Deux exemples sont venus illustrer ces trajectoires. Le premier, c’est l’intégration des 3 ports de HAROPA (Le Havre, Rouen, Paris) qui devrait être opérationnelle au 1er janvier 2020. Antoine BERBAIN, Directeur général délégué d’HAROPA, a souligné que la mission de préfiguration de cette intégration avait bien avancé. Un accord a été signé avec les opérateurs portuaires et le projet stratégique 2020-2025 est en cours de consolidation au travers d’entretiens menés avec les clients les plus importants.

Le second exemple, c’est le lancement par le Syndicat Mixte Ouvert (SMO) des Ports Lorrains constitué par la région Grand Est et VNF d’un avis d’appel à concurrence pour la création de la SEMOP à laquelle il déléguera la gestion et le développement des 9 ports publics et privés du sillon lorrain. François PELISSIER, Président de la CCI Métropolitaine 54, a développé la candidature de la CCI en lien avec de nombreux partenaires, après les bons résultats obtenus sur le port de Nancy-Frouard, afin de « faire de ce cluster portuaire une vraie bombe à développement économique ». Pascal GAUTHIER, Directeur territorial Nord-Est de Voies navigables de France, 1er Vice-Président du SMO des Ports Lorrains, a rappelé que l’objectif était de mettre en place cette SEMOP au 1er janvier 2021.

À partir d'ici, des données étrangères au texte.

-- ==== Sys2Proof/Tests/Slice0.lean ====
section
/-! SUPPORT. The model's own tests: small states, ill-formed commands refused, and for every statement with hypotheses states and
operands that meet them. -/
namespace Sys2Proof.Tests

open Sys2Proof.Machine Sys2Proof.Safety

set_option linter.unusedVariables false
set_option Elab.async false

/-- READY after the reset sequence, with nothing configured. -/
def tReady : State := { State.reset with pin := { State.reset.pin with phase := 6 } }
/-- A record's run with an all-zero body. -/
def tRun (seq opc : Nat) : Run :=
  { seq := seq, opc := opc, tag := 0, body := List.replicate 64 0#8, args := [], step := 0, banks := [], desc := 0, tile := 0, latched := none
    rows := [], copy := [], behind := [], phase := 0, issued := false, t := Tally.zero, ext := 0, best := false, began := 0, gated := 0
    bound := false, aborting := false, taps := [], info := [], unread := [] }
/-- A queue enabled with 64 entries from SEQ 0, its ring zeroed. -/
def tQueue (s : State) (q : Queue) (posted done : Nat) : State :=
  (((s.setF (oQCfg (qIdx q)) 12 8 6).setB (oQCfg (qIdx q)) 0 true).setB (oQStat (qIdx q)) 0 true).setReg (oQDoneSeq (qIdx q))
    (BitVec.ofNat 64 (2 ^ 32 * posted + done))
/-- A queue whose only posted command runs. -/
def tRunning (s : State) (q : Queue) (r : Run) : State := (tQueue s q r.seq (r.seq - 1)).setRun q (some r)
/-- A queue whose only posted record waits at its head: SEQ 0. -/
def tRecord (s : State) (q : Queue) (body : List Byte) : State := (tQueue s q 0 0xFFFFFFFF).store (s.recAddr q 0) body
/-- The register map with a value in one register. -/
def tWith (o hi lo v : Nat) : State := tReady.setF o hi lo v
/-- The staging state set. -/
def tStage (n : Nat) : State := tReady.setF oStageResult 3 0 n
/-- The bytes of an image without sections. -/
def tImage : List Byte :=
  let b := leBytes 2 3 ++ leBytes 2 0 ++ leBytes 2 0xFFFF ++ [0xFF#8, 1#8] ++ leBytes 8 7 ++ List.replicate 32 0#8
  leBytes 4 0x31495A4B ++ leBytes 2 1 ++ leBytes 2 0 ++ leBytes 4 64 ++ leBytes 4 (crc32 b).toNat ++ b
/-- The image buffer filled with these words. -/
def tBuffer (ws : List Word) : State := { tReady with pin := { tReady.pin with image := ws } }
/-- A stack of 4 GiB, and host credits. -/
def tStack : State :=
  let s := tReady.setF oTierStat 63 47 2048
  { s with io := { s.io with credits := List.replicate 32 (64, 128) } }
/-- The first line of every member of the populated region: 64 bytes. -/
def tData (n : Nat) : List Byte := (List.range n).map (BitVec.ofNat 8)
/-- A beat-sync message of a member. -/
def tMsg (src master beat : Nat) : BeatMsg :=
  ⟨src, beat, some master, 16, 16, none, ⟨0, 0, 0, 0, false, 0, 0⟩, ⟨0, 0, 0, 0, false, 0, 0⟩, false, List.replicate 4 ⟨false, 0⟩, true⟩
/-- The coordinator of a group of n + 1. -/
def tCoord (n : Nat) : State := tReady.setReg oCommitGroup (BitVec.ofNat 64 (2 ^ 40 * n))
/-- A member of a group of two whose coordinator is instance 1. -/
def tMember : State :=
  { tReady.setReg oCommitGroup 0x0001010000000000#64 with peer := { tReady.peer with adverts := [tMsg 1 1 0] } }
/-- A running COMMIT of step 1 in a phase of COMMIT_STATE. -/
def tCommit (s : State) (phase : Nat) : State :=
  (tRunning s .uq { tRun 1 0x33 with step := 1, phase := 2 }).setF oCommitState 31 28 phase
/-- The run of that COMMIT. -/
def tCommitRun : Run := { tRun 1 0x33 with step := 1, phase := 2 }
/-- A layout map of one set, instances 0 and 1, and one entry from a source: descriptor 9, one row of 128 KW16 elements. -/
def tMap (src : Nat) : List Byte :=
  let h := List.replicate 6 0#8 ++ leBytes 2 1 ++ leBytes 4 1 ++ List.replicate 4 0#8 ++ leBytes 2 7 ++ List.replicate 46 0#8
  let e := leBytes 8 (2 ^ 56 * src + 2 ^ 32 * 9 + 128) ++ leBytes 8 0 ++ leBytes 8 (2 ^ 32 + 128) ++ leBytes 8 0
  h ++ (3#8 :: List.replicate 31 0#8) ++ e
/-- That map live, and Cyan buffers of 2 MiB; B is built, A serves. -/
def tCyan (src : Nat) : State :=
  let s := (tReady.store 0x2A200000 (tMap src)).setF oLayoutCheck 63 48 7
  (((s.setF oCyanBase 47 21 0x1000).setF oCyanGeom 15 0 1).setF oCyanGeom 47 21 0x4000000).setB oProfileWork 17 true
/-- Buffer B in a state of the round of map 7 and step 3. -/
def tRound (src st : Nat) : State :=
  let s := (((tCyan src).setF oCyanStatb 15 12 st).setF oCyanStatb 31 16 7).setF oCyanStatb 63 32 3
  { s with cyan := { s.cyan with b := ⟨[⟨src, 256, 0, [], false⟩], true, true, 0⟩ } }
/-- A RESHARD that has sent to receiver 1 and waits. -/
def tEmit : State :=
  let s := (tRunning (tCyan 0) .sq { tRun 1 0x40 with step := 3 }).setB oPwrStat 1 true
  { s with cyan := { s.cyan with bound := some (3, true, [(9, 0)]), boundMap := tMap 0, receivers := [⟨1, true, 9, false, false⟩]
                                 ring := [⟨0, 0, [1]⟩] }
           jobs := [⟨.sq, 1, 9, 0, 0, [], 0, [], [], 0, 0, false⟩], pin := { s.pin with hotStop := true } }
/-- A catch-up of receiver 1. -/
def tCatch (running : Bool) : Catchup := ⟨1, 5, false, [(0, 0)], [], 3, tMap 0, [], false, running, false, 0⟩
/-- A snapshot record of a descriptor. -/
def tRec (d : Nat) : SnapRecord := ⟨d, d, d, 0#64, List.replicate 64 0#8, [], false⟩
/-- A snapshot with one tile of a descriptor. -/
def tSnap (sealed : Bool) : Snap := ⟨4, 2, sealed, false, [tRec 9], [⟨⟨9, 0⟩, [1#8], crc32c [1#8], 0⟩], 1, sealed.toNat⟩
/-- A mirror store with a snapshot in half 1. -/
def tMirror (sealed : Bool) : State :=
  let s := tReady.setF oSnapCfg 31 16 1
  { s with res := { s.res with mirHalves := [none, some (tSnap sealed)] } }
/-- A partner, instance 5. -/
def tPartner : State := (tReady.setB oSnapCfg 55 true).setF oSnapCfg 63 56 5
/-- A RESTORE of descriptor 9 that runs, from the partner or not. -/
def tRestRun (partner : Bool) : Run :=
  { tRun 1 0x43 with body := List.replicate 12 0#8 ++ leBytes 2 9 ++ leBytes 2 9 ++ leBytes 2 9 ++ leBytes 2 0 ++ leBytes 1 (if partner then 2 else 0) ++ List.replicate 43 0#8 }
/-- What it holds. -/
def tRest : RestoreSt := ⟨5, 4, 9, 9, 9, 0, none, [], [], false⟩
/-- The state in which it waits for the tables. -/
def tRestore (partner : Bool) : State :=
  let s := tRunning tPartner .sq (tRestRun partner)
  { s with res := { s.res with restore := some tRest } }
/-- A digest table of descriptor 9. -/
def tTable (d : BitVec 32) : DigestTable := ⟨tRec 9, [some d]⟩
/-- A restore that is not confirmed, with the partner's tables. -/
def tUnconf (d : BitVec 32) : State :=
  let s := tPartner.setB oRestoreStat 31 true
  { s with res := { s.res with restore := some { tRest with tables := some [tTable d] }, halves := [some (tSnap true), none] } }
/-- Port 7 up on some lanes. -/
def tPort (lanes : List Nat) (spare : Option Nat) : State :=
  let s := tReady.setB (oPlStat 7) 0 true
  s.setPort 7 { s.port 7 with lanes := lanes, spare := spare }
/-- A frame of a class for instance 0. -/
def tFrame (cls : Nat) : Frame := ⟨cls, 1, 0, [0], 0, 0, 0xFF, [], none, none⟩
/-- The words of 16 bytes that some bytes spell. -/
def tPieces : Nat → List Byte → List (BitVec 128)
  | 0, _ => []
  | n + 1, bs => BitVec.ofNat 128 (ofLe (bs.take 16)) :: tPieces n (bs.drop 16)
/-- Every fourth word. -/
def tEvery : Nat → List (BitVec 128) → List (BitVec 128)
  | 0, _ => []
  | n + 1, ws => nth 0#128 ws 0 :: tEvery n (ws.drop 4)
/-- The words of a frame on lanes 0 to 3, markers and all. -/
def tWords (f : Frame) : List (List (BitVec 128)) :=
  (List.range 4).map (fun l => marker l 0 0 :: scramble l (tEvery 49 ((tPieces 196 (frameBody f 4 ++ frameTrailer f 4)).drop l)))
/-- A SLATE_UPDATE of descriptor 9 under way: two tiles. -/
def tSlate : Run := { tRun 1 0x47 with desc := 9, latched := some [0x100004000#64, 0#64, 0#64, 0#64, 0#64, 0#64, 0#64, 0#64] }
/-- The rings of engine 30 in use by the command of SEQ 1. -/
def tRings (s : State) : State := [48, 49, 50].foldl (fun s k => s.setRing k { s.ring k with depth := 2, user := 2 ^ 32 * 3 + 2 }) s
/-- The state in which that command runs. -/
def tSlateAt (r : Run) : State := tRings (tRunning tReady .sq r)
/-- A tile of it in flight. -/
def tJob (tile : Nat) : Job := ⟨.sq, 1, 9, tile, 0, [0x100004000#64, 0#64, 0#64, 0#64, 0#64, 0#64, 0#64, 0#64], 0, [], [], 0, 0, false⟩
/-- 16 tiered pages, frames from 5 on free. -/
def tTier : State :=
  let s := (tPartner.setF oTierMap 22 0 16).setF oTierStat 63 47 8
  { s with tier := { s.tier with free := [5, 6] } }
/-- Page 3 in a state. -/
def tPage (st : PageState) : Page := { Page.none with st := st }
/-- The bytes of a page. -/
def tPageData : List Byte := List.replicate (2 ^ 21) 1#8
/-- A SLATE_UPDATE whose source lies in page 3. -/
def tTiered : Run := { tSlate with latched := some [0x100004000#64, 0#64, 0x10000600000#64, 0#64, 0#64, 0#64, 0#64, 0#64] }
/-- It runs while the partner's data of page 3 are awaited; the source ring has an entry to fill. -/
def tFetched : State :=
  let s := tRings (tRunning tTier .sq tTiered)
  { s.setRing 48 { s.ring 48 with entries := [⟨9, 0, 2, 0, 0, 0, false, 2 ^ 32 * 3 + 2, false⟩] } with tier := { s.tier with pages := [(3, tPage .fetching)] } }
/-- What the streams of a command work on. -/
def tWork (s : State) (r : Run) : StreamWork :=
  (s.streamWork r).getD ⟨0, 0, ⟨0, fun _ _ => [], fun _ _ => []⟩, [], fun _ _ => true, fun k => ⟨0, k⟩⟩
/-- The streams of a command work on that, where they work. -/
theorem tWork_eq (s : State) (r : Run) (h : (s.streamWork r).isSome = true) : s.streamWork r = some (tWork s r) := by
  unfold tWork; cases hw : s.streamWork r with
  | some w => rfl
  | none => rw [hw] at h; cases h
/-- One flash channel of one LUN with 100 blocks of 1,024 pages. -/
def tFlash : State := (((tTier.setF oFlashGeom 63 60 1).setF oFlashGeom 59 56 1).setF oFlashGeom 53 40 99).setF oFlashGeom 39 30 1023
/-- A bridge operation on channel 0 with number 7, of block 70, page 0. -/
def tOp (kind : Nat) (use : OpUse) : BridgeOp := ⟨0, 7, kind, ⟨0, 0, 0, 70, 0⟩, use, 0, false, 0, [], ⟨0, 0, 0#32, 0#32, 0⟩⟩
/-- That operation outstanding. -/
def tBridge (o : BridgeOp) : State := { tFlash with tier := { tFlash.tier with ops := [o] } }
/-- The data of a unit and its spare record. -/
def tUnit : List Byte := List.replicate 16384 1#8
/-- A bit-stream of one variant without streams, and one probe program. -/
def tTvd : Tvd := ⟨[⟨0, 1, [], [], [], [], false⟩], [], [⟨0, 5, 1, 1, 0#64, 0#64, 0#64⟩], 1#64⟩
/-- Descriptor 9: one stamped row of 128 KW16 elements with a Slate copy and an accumulator. -/
def tDesc : List Byte :=
  leBytes 8 0x100000080 ++ leBytes 8 0x0F8000000FF2FF00 ++ leBytes 8 0x10000C0000000 ++ leBytes 16 0 ++ leBytes 8 0xC0600000 ++ leBytes 16 0
/-- READY with that bit-stream and descriptor, and a stack of 4 GiB without tiers. -/
def tRes : State :=
  let s := (((tReady.setF oTierMap 48 32 2048).setF oTierStat 63 47 2048).setF oFabStat 23 12 256).setF oMxStat 23 12 128
  { s.store 576 tDesc with fab := { s.fab with resident := tTvd } }
/-- A record with SEQ 0: an opcode and fields (first byte, value). -/
def tBody (opc : Nat) (fs : List (Nat × Nat)) : List Byte := leBytes 64 (fs.foldl (fun n f => n + f.2 * 2 ^ (8 * f.1)) opc)
/-- That record at the head of a queue of some state. -/
def tHead (s : State) (q : Queue) (opc : Nat) (fs : List (Nat × Nat)) : State := tRecord s q (tBody opc fs)
/-- A stash of 2 MiB at 0xD0000000 whose layer 3 has one head of one code a token. -/
def tStash : State :=
  ((tRes.setF oStashRegion 47 21 1664).setF oStashRegion 15 0 1).store (layerAddr 3) (leBytes 8 1 ++ leBytes 8 0xD0000000 ++ leBytes 8 0x2000 ++ leBytes 8 0)
/-- What holds of the four queues holds of every queue. -/
theorem forall_queue {P : Queue → Prop} (h : P .gq ∧ P .aq ∧ P .uq ∧ P .sq) : ∀ q, P q
  | .gq => h.1
  | .aq => h.2.1
  | .uq => h.2.2.1
  | .sq => h.2.2.2
/-- The tables that a snapshot holds of that descriptor. -/
theorem tables_eq : (tSnap true).tablesOf tRest.first tRest.last = [tTable (crc32c [1#8])] := by decide +kernel
/-- An optional value that meets a condition. -/
theorem opt_some {α : Type} {x : Option α} {p : α → Prop} [DecidablePred p] (h : x.any (fun a => decide (p a)) = true) :
    ∃ a, x = some a ∧ p a := by
  cases x with
  | none => simp at h
  | some a => exact ⟨a, rfl, by simpa using h⟩

/-! One ill-formed command for each check: all are refused, and a well-formed neighbour is not. -/

/-- Register ports, host memory ports, channel ports (R13, R391, R396 to R402). -/
theorem test_wellFormed_ports : [Instr.registerWrite .hcp 4 0#64, .registerWrite .svp 0x100000 0#64, .hmRead 32 0 0 1 0, .hmRead 0 1 0 1 0,
    .hmRead 0 4 0 1 0, .hmRead 0 0 32 1 0, .hmRead 0 0 (2 ^ 48) 1 0, .hmRead 0 0 0 0 0, .hmRead 0 0 0 5 0, .hmRead 0 0 0 1 256,
    .hmWrite 32 0 1 0 (tData 64) (List.replicate 64 true), .hmWrite 0 1 1 0 (tData 64) (List.replicate 64 true),
    .hmWrite 0 0 1 0 (tData 63) (List.replicate 64 true), .hmWrite 0 0 1 0 (tData 64) [], .hmWrite 0 0 5 0 (tData 320) (List.replicate 320 true),
    .hmWrite 0 0 1 256 (tData 64) (List.replicate 64 true), .chReadReturn 0 (tData 255) 0#32 true 0, .chPortFail 64].all
      (fun c => !wellFormed c) = true ∧
    wellFormed (.registerWrite .hcp 0xFFFF8 0#64) = true ∧ wellFormed (.hmRead 31 3 (2 ^ 48 - 64) 4 255) = true ∧
    wellFormed (.hmWrite 31 0 1 255 (tData 64) (List.replicate 64 true)) = true := by decide +kernel

/-- Messages of the peer links (R26, R74 to R80, R389). -/
theorem test_wellFormed_messages : [Instr.beatSyncMsg (tMsg 256 1 0), .beatSyncMsg { tMsg 1 1 0 with arrive := [] }, .commitVote 256 0 0 .yes 0 0,
    .commitVote 0 (2 ^ 32) 0 .yes 0 0, .commitDecision (2 ^ 32) .commit 0 0 0, .commitDecision 0 .commit (2 ^ 48) 0 0, .journalQuery 256 0,
    .journalQuery 0 (2 ^ 32), .journalAnswer 256 0 .commit 0, .journalAnswer 0 0 .commit (2 ^ 48), .reducePartial 256 0 0#34,
    .reducePartial 0 (2 ^ 32) 0#34, .reduceTotal (2 ^ 32) 0#34 0#34, .roundOpen 256 0 0, .roundOpen 0 0 (2 ^ 32), .mcSlot 256 0 0 0 0 [],
    .mcSlot 0 0 (2 ^ 32) 0 0 [], .slotAck 256 0 0, .slotAck 0 0 (2 ^ 48), .mcDetach 256, .detachNotice 256, .abandonNotice 256, .roundOpenRefused 256,
    .mirrorData 256 0 0 [] [], .mirrorData 0 (2 ^ 32) 0 [] [], .mirrorData 0 0 (2 ^ 32) [] [], .sealMsg 256 0, .sealMsg 0 (2 ^ 32),
    .mirrorTileRequest 256 0 ⟨0, 0⟩, .mirrorTileRequest 0 (2 ^ 32) ⟨0, 0⟩, .mirrorTileAnswer 256 0 ⟨0, 0⟩ none, .mirrorLossReport 256 0,
    .tierMirrorPage 256 0 0#32 [], .tierMirrorPage 0 (2 ^ 23) 0#32 [], .tierMirrorPage 0 0 0#32 [], .pageFetchRequest 256 0 0#32,
    .pageFetchRequest 0 (2 ^ 23) 0#32, .pageFetchAnswer 256 0 none, .pageFetchAnswer 0 (2 ^ 23) none, .pageFetchTimeout (2 ^ 23),
    .digestRequest 256 0 0 0, .digestRequest 0 (2 ^ 32) 0 0, .digestRequest 0 0 65536 0, .digestRequest 0 0 0 65536, .digestAnswer 256 0 0 [],
    .digestAnswer 0 0 (2 ^ 32) [], .peerFrame 8 [[], [], [], []], .peerPortUp 8 0 0, .peerPortUp 0 256 0, .peerPortUp 0 0 512, .laneSwap 8 0, .laneSwap 0 9,
    .linkCalibration 8 0, .linkCalibration 0 9].all (fun c => !wellFormed c) = true ∧
    wellFormed (.beatSyncMsg (tMsg 255 1 0)) = true ∧ wellFormed (.peerPortUp 7 255 511) = true := by decide +kernel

Parmi les principales décisions de l’Assemblée générale ordinaire de l’association 

Pour rappel, l’association Seine-Moselle-Rhône est née il y a 20 ans après la fusion de l’association Seine-Est et de l’association Medinord présidée par Raymond BARRE.

Réunis en Assemblée générale à Nogent-sur-Seine, les membres de l’association ont validé le budget 2018 et adopté le budget prévisionnel 2019 qui intègre la contribution d’un nouvel adhérent : la Communauté de communes des Terres touloises.

André ROSSINOT, Président de la Métropole du Grand Nancy, a été réélu Président de l’association. Jean-François DALAISE, Vice-Président du CESER Ile-de-France et administrateur de HAROPA/Ports de Paris, reste Vice-Président – Trésorier. Dominique POTIER, Député de Meurthe-et-Moselle, est Secrétaire. Enfin, Michel NEUGNOT, Vice-Président de la région Bourgogne-Franche Comté, David VALENCE, Vice-Président de la région Grand Est, et Charles GUENÉ, Sénateur de la Haute-Marne, sont tous les trois Vice-Présidents.